What is expected
Looking through the listing that follows, count the lines that contain "arrived" and give only that number.
START Records supplied
-- ==== Sys2Proof/Machine/Lifecycle.lean ====
section
/-! DEFINITION. What ends or interrupts a running kernel: retirement (R346, R328), pre-emption and resumption (R317 to R322),
time-sharing (R343), hardware migration (R345), and fatal faults (R313, R316). -/

namespace Sys2Proof.Machine

/-! ## Images (R318, R353, R356) -/

/-- n bytes: those given, then zeros. -/
def padTo (n : Nat) (bs : List Byte) : List Byte := (bs ++ List.replicate (n - bs.length) 0).take n

/-- A task record as the TQ area holds it. -/
def Task.image (t : Task) : List Byte := leBytes 32 t.record.toNat ++ leBytes 8 t.mul.toNat
/-- A barrier in 24 bytes: expected, arrived, pending, and the phase in byte 16 (DESIGN CHOICE, log 19). -/
def Bar.bytes (b : Bar) : List Byte :=
  leBytes 4 b.expected.toNat ++ leBytes 4 b.arrived.toNat ++ leBytes 8 b.pending.toNat ++ leBytes 1 (if b.phase then 1 else 0) ++ List.replicate 7 0

/-- Memberships of the thread in a slot of a core. -/
def State.slotGroups (s : State) (cc slot : Nat) : List (BitVec 16) :=
  match s.threads.find? (fun e => e.2.cc == cc && e.2.life == .resident && e.2.slot == slot) with
  | some (_, t) => t.groups
  | none => []

/-- The core-context record below its LM: bytes 0 to 0x7FFF. -/
def State.ccImage (s : State) (cc : Nat) : List Byte :=
  let c := s.coreCtx cc
  let win (n : Nat) : List Byte := let w := c.wins.get {} n; leBytes 8 w.word.toNat ++ leBytes 8 w.shown
  let tq := ((List.range 32).reverse).flatMap (fun p => (c.tq.filter (fun t => taskPri t.record == p)).flatMap Task.image)
  let groups (n : Nat) : List (BitVec 16) := s.slotGroups cc n
  padTo 0x900 (c.h.toList.flatMap (fun w => leBytes 8 w.toNat) ++ c.w.toList.flatMap (fun v => leBytes 64 v.toNat)) ++
    padTo 0x200 (c.dq.flatMap (fun w => leBytes 8 w.toNat)) ++ padTo 0x40 (leBytes 8 c.dq.length) ++
    padTo 0xC0 ((List.range 8).flatMap win) ++
    padTo 0xC00 ((List.range 128).flatMap (fun n => (c.bars.get {} n).bytes)) ++
    padTo 0x1200 (c.rq.flatMap (fun m => leBytes 64 m.payload.toNat ++ leBytes 8 m.hdr.toNat)) ++
    padTo 0x2800 tq ++
    padTo 0x80 ((List.range 16).flatMap (fun n => padTo 8 ((groups n).flatMap (fun g => leBytes 2 g.toNat)))) ++
    padTo 0xD80 ((List.range 16).flatMap (fun n => leBytes 1 (2 ^ (groups n).length - 1))) ++
    padTo 0x2000 ((List.range 4096).map (fun i =>
      BitVec.ofNat 8 (((List.range 8).map (fun b => if c.full.get false (8 * i + b) then 2 ^ b else 0)).sum)))

/-- A meet-table entry in 32 bytes. -/
def Meet.bytes (e : Meet) : List Byte :=
  leBytes 32 ((if e.closing then 2 else 1) + (if e.home then 4 else 0) + e.mid.toNat * 2 ^ 8 + e.gid.toNat * 2 ^ 16 + e.gen.toNat * 2 ^ 32 +
    e.win.toNat * 2 ^ 48 + (if e.home then e.need % 2 ^ 48 else e.opened) * 2 ^ 128 + (if e.home then e.arr % 2 ^ 48 * 2 ^ 192 else e.waiters.length * 2 ^ 240))

/-- A thread as its record shows it: a register that awaits a copy token holds the copy's number, with its TOK mark (R317). -/
def State.marked (s : State) (k : Nat) : Thread :=
  s.ops.foldl (fun t o => match o.kind, o.dst with
    | .token _ num, some (.s f) =>
      if o.thr ≠ k || isShared f || f = 0 then t
      else { t with regs := { t.regs with x := t.regs.x.set (low5 f) (BitVec.ofNat 64 num) }, tok := t.tok.put (low5 f).val num }
    | _, _ => t) (s.thread k)

/-- The records of logical core c of a kernel: with `lm` remembered as written, and the LM among them. Each is an address and its
bytes. -/
def State.coreRecords (s : State) (kid c : Nat) (lm : Bool) : List (Nat × List Byte) :=
  let cc := ccKey kid c
  let a := (s.kernel kid).area kid 0 + c * 0xC_8000
  (a, s.ccImage cc) :: ((if (s.coreCtx cc).spilled then [] else [(a + 0x4_8000, s.accImage cc)]) ++
    (if lm then [(a + 0x8000, s.lmRead cc 0 0x4_0000)] else []))
/-- The record of a thread in its slot. -/
def State.threadRecord (s : State) (k : Nat) : Nat × List Byte :=
  let t := s.thread k
  ((s.kernel t.kid).area t.kid 1 + (t.core * 16 + t.slot) * 4160, (s.marked k).image (match t.wait with | some (.meet _ _) => true | _ => false))
/-- Resident threads of a kernel whose core passes a test. -/
def State.threadsOn (s : State) (kid : Nat) (f : Nat → Bool) : List Nat :=
  (s.threads.filter (fun e => e.2.kid == kid && e.2.life == .resident && f e.2.core)).map (·.1)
END Records supplied
Output below
2